A lesbian couple raises a son with a disconcerting dark side.
Sammie and Monika are a gay Central Florida couple: Monika is a successful lawyer, and Sammie works part time from home as a copy editor so she can be there for their son, Samson. Even from toddlerhood, Samson is an inscrutable child. At 4, he calmly allows himself to be nearly abducted by a man on a playground; as a fourth grader he carries around a doll double of himself that Sammie helped him make for a school project. And Sammie is ill at ease in her mom role: She sees herself as “a former manager now reduced to running a household.
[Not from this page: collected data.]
-- ==== Sys2Proof/Machine/Alloc.lean ====
section
/-! DEFINITION. Frames, page tables and allocations as firmware grants and returns them (R280–R284, R310–R316, R326, R508). -/

namespace Sys2Proof.Machine

/-- The first good number among `n`, `n + 1`, … taken modulo `k`; the last argument counts those still to try. -/
def searchNat (ok : Nat → Bool) (n k : Nat) : Nat → Option Nat
  | 0 => none
  | left + 1 =>
    let i := (n + (k - (left + 1))) % k
    if ok i then some i else searchNat ok n k left

/-- A number below `k` that firmware chooses: the first good one from a free starting point (log entry 2). -/
def pickNat (ok : Nat → Bool) (k : Nat) : Act (Option Nat) := do
  let n ← draw
  pure (searchNat ok n k k)

/-- Whether two ranges meet. -/
def meets (a n b m : Nat) : Bool := decide (a < b + m) && decide (b < a + n)

/-- Every frame granted to a partition: tables, pages, directories and pool frames. -/
def heldFrames (d : Dev) : List (Nat × Nat) := d.parts.flatMap fun x => x.2.frames ++ x.2.allocs.flatMap fun (a : Alloc) => a.frames

/-- Whether a frame may be granted (R280, R301): not the poison map's, not fenced, not held. -/
def frameOk (d : Dev) (taken : List (Nat × Nat)) (pa size : Nat) : Bool :=
  decide (pa % pileBytes + size ≤ pileBytes - 2 ^ 22) && (pileOf d (pileOfPa pa)).ready && !fenced d pa size &&
    !((taken ++ heldFrames d).any fun f => meets pa size f.1 f.2)

/-- The channel groups of a partition on a pile (R280, R402). -/
def groupsOn (d : Dev) (p : PartId) (q : Nat) : List Nat := (List.range 8).filter fun g => bitOf ((partOf d p).groups.getD q 0) g

/-- Candidate `i` for a frame of a size on a pile: within the partition's channel groups (R279, R280). -/
def candFrame (q : Nat) (groups : List Nat) (size i : Nat) : Nat :=
  q * pileBytes + groups.getD (i / (2 ^ 33 / size)) 0 * 2 ^ 33 + i % (2 ^ 33 / size) * size

/-- A frame chosen on the first of some piles that has one free. -/
def chooseFrame (p : PartId) (size : Nat) (taken : List (Nat × Nat)) : List Nat → Act (Option Nat)
  | [] => pure none
  | q :: qs => do
    let d ← look
    let gs := groupsOn d p q
    match ← pickNat (fun i => frameOk d taken (candFrame q gs size i) size) (gs.length * (2 ^ 33 / size)) with
    | some i => pure (some (candFrame q gs size i))
    | none => chooseFrame p size taken qs

/-- Frames chosen one after another: for each the piles it may lie on, in order, and its size. None when one cannot be had. -/
def chooseFrames (p : PartId) : List (List Nat × Nat) → List (Nat × Nat) → Act (Option (List (Nat × Nat)))
  | [], _ => pure (some [])
  | (qs, size) :: rest, taken => do
    match ← chooseFrame p size taken qs with
    | none => pure none
    | some pa => do
      match ← chooseFrames p rest (taken ++ [(pa, size)]) with
      | none => pure none
      | some fs => pure (some ((pa, size) :: fs))

/-- Frames in units of 64 KiB (R313). -/
def unitsOf (fs : List (Nat × Nat)) : Nat := (fs.map fun f => f.2 / 65536).foldl (· + ·) 0

/-- The units charged to a partition (R313). -/
def pileUse (d : Dev) (p : PartId) : Nat := unitsOf ((partOf d p).frames ++ (partOf d p).allocs.flatMap fun (a : Alloc) => a.frames)

/-- The charge shown (R313, R414). -/
def showUse (p : PartId) : Act Unit := do
  let d ← look
  setReg .SCHED_QUOTA_PILE_USE p.val 0 (pileUse d p)

/-! Page tables (R281, R282). -/

/-- The index of a virtual address at a level. -/
def vaIndex (level va : Nat) : Nat :=
  match level with
  | 1 => bitsOf va 47 39
  | 2 => bitsOf va 38 30
  | 3 => bitsOf va 29 21
  | _ => bitsOf va 20 16

/-- Where the table of a level for an address lies, from the root register. -/
def tableAt (d : Dev) (p : PartId) (va : Nat) : Nat → Option Nat
  | 0 => none
  | 1 =>
    let lo := regOf d .PILE_MMU_ROOT_LO p.val
    if bitOf lo 0 then some (bitsOf (regOf d .PILE_MMU_ROOT_HI p.val) 6 0 * 2 ^ 32 + lo / 8192 * 8192) else none
  | level + 1 =>
    (tableAt d p va level).bind fun t => (entryAt d (t + 8 * vaIndex level va)).bind fun e =>
      if bitOf e 63 && bitsOf e 62 60 == 0 then some (bitsOf e 25 0 * 8192) else none

/-- The first address bit that a table of a level does not select. -/
def levelShift : Nat → Nat
  | 1 => 48
  | 2 => 39
  | 3 => 30
  | _ => 21

/-- The tables missing for some addresses: level and an address it serves. -/
def missingTables (d : Dev) (p : PartId) (vas : List Nat) (small : Bool) : List (Nat × Nat) :=
  (if small then [1, 2, 3, 4] else [1, 2, 3]).flatMap fun l =>
    (((vas.map fun va => va >>> levelShift l).dedup).map fun k => (l, k <<< levelShift l)).filter fun x => (tableAt d p x.2 l).isNone

/-- An entry of a page table or directory written. -/
def putEntry (pa e : Nat) : Act Unit := writePa pa (leBytes 8 e) []

/-- The root of a partition's tables given to its registers and latched (R304, R326). -/
def putRoot (p : PartId) (pa : Nat) : Act Unit := do
  setReg .PILE_MMU_ROOT_LO p.val 0 (pa % 2 ^ 32 + 1)
  setReg .PILE_MMU_ROOT_HI p.val 0 (pa / 2 ^ 32)
  latchRegs p [(.PILE_MMU_ROOT_LO, 0), (.PILE_MMU_ROOT_HI, 0)]

/-- Missing tables made, from the root down, each on a frame of its own. -/
def makeTables (p : PartId) : List ((Nat × Nat) × (Nat × Nat)) → Act Unit
  | [] => pure ()
  | ((level, va), (pa, size)) :: rest => do
    let d ← look
    updPart p fun y => { y with frames := y.frames ++ [(pa, size)] }
    if level ≤ 1 then putRoot p pa
    else onSome (tableAt d p va (level - 1)) fun t => putEntry (t + 8 * vaIndex (level - 1) va) (2 ^ 63 + pa / 8192)
    makeTables p rest

/-- The leaf of an address written; with no table there is nothing to clear. -/
def putLeaf (p : PartId) (va : Nat) (small : Bool) (e : Nat) : Act Unit := do
  let d ← look
  let l := if small then 4 else 3
  onSome (tableAt d p va l) fun t => putEntry (t + 8 * vaIndex l va) e

/-! The hint word (R310). -/

/-- Fields of a hint word. -/
def hintTier (h : Nat) : Nat := bitsOf h 1 0
def hintSmall (h : Nat) : Bool := bitOf h 4
def hintComp (h : Nat) : Bool := bitOf h 11
def hintPage (h : Nat) : Nat := if hintSmall h then 65536 else 2097152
And…not even running it all that well.” When Monika calls Sammie one night from the ER claiming that Samson has bitten another child, Sammie must confront the fundamental terror she feels in the face of parenting her son: “Maybe love is always a thing,” she thinks, “that’s resting on the edge of violence.” As Samson grows, his behavior pushes over that edge, and Sammie must confront her own destructive impulses and the role she plays in her son’s, and her family’s, unravelling. Arnett writes movingly of the loneliness Sammie feels in the queer community once she becomes a parent, at times even flashing outside of Sammie’s point of view for brief interludes to show how outsiders see her in ways that she cannot clearly see herself. As in her first novel, Mostly Dead Things (2019), Arnett deftly examines the psychological dynamics of a family, raising complicated questions about whether mothers can ever truly understand how to raise sons and whether our children, too often, are mirrors of our own worst tendencies.
A novel that is not afraid to look at the underbelly of parenting, queer relationships, and middle age.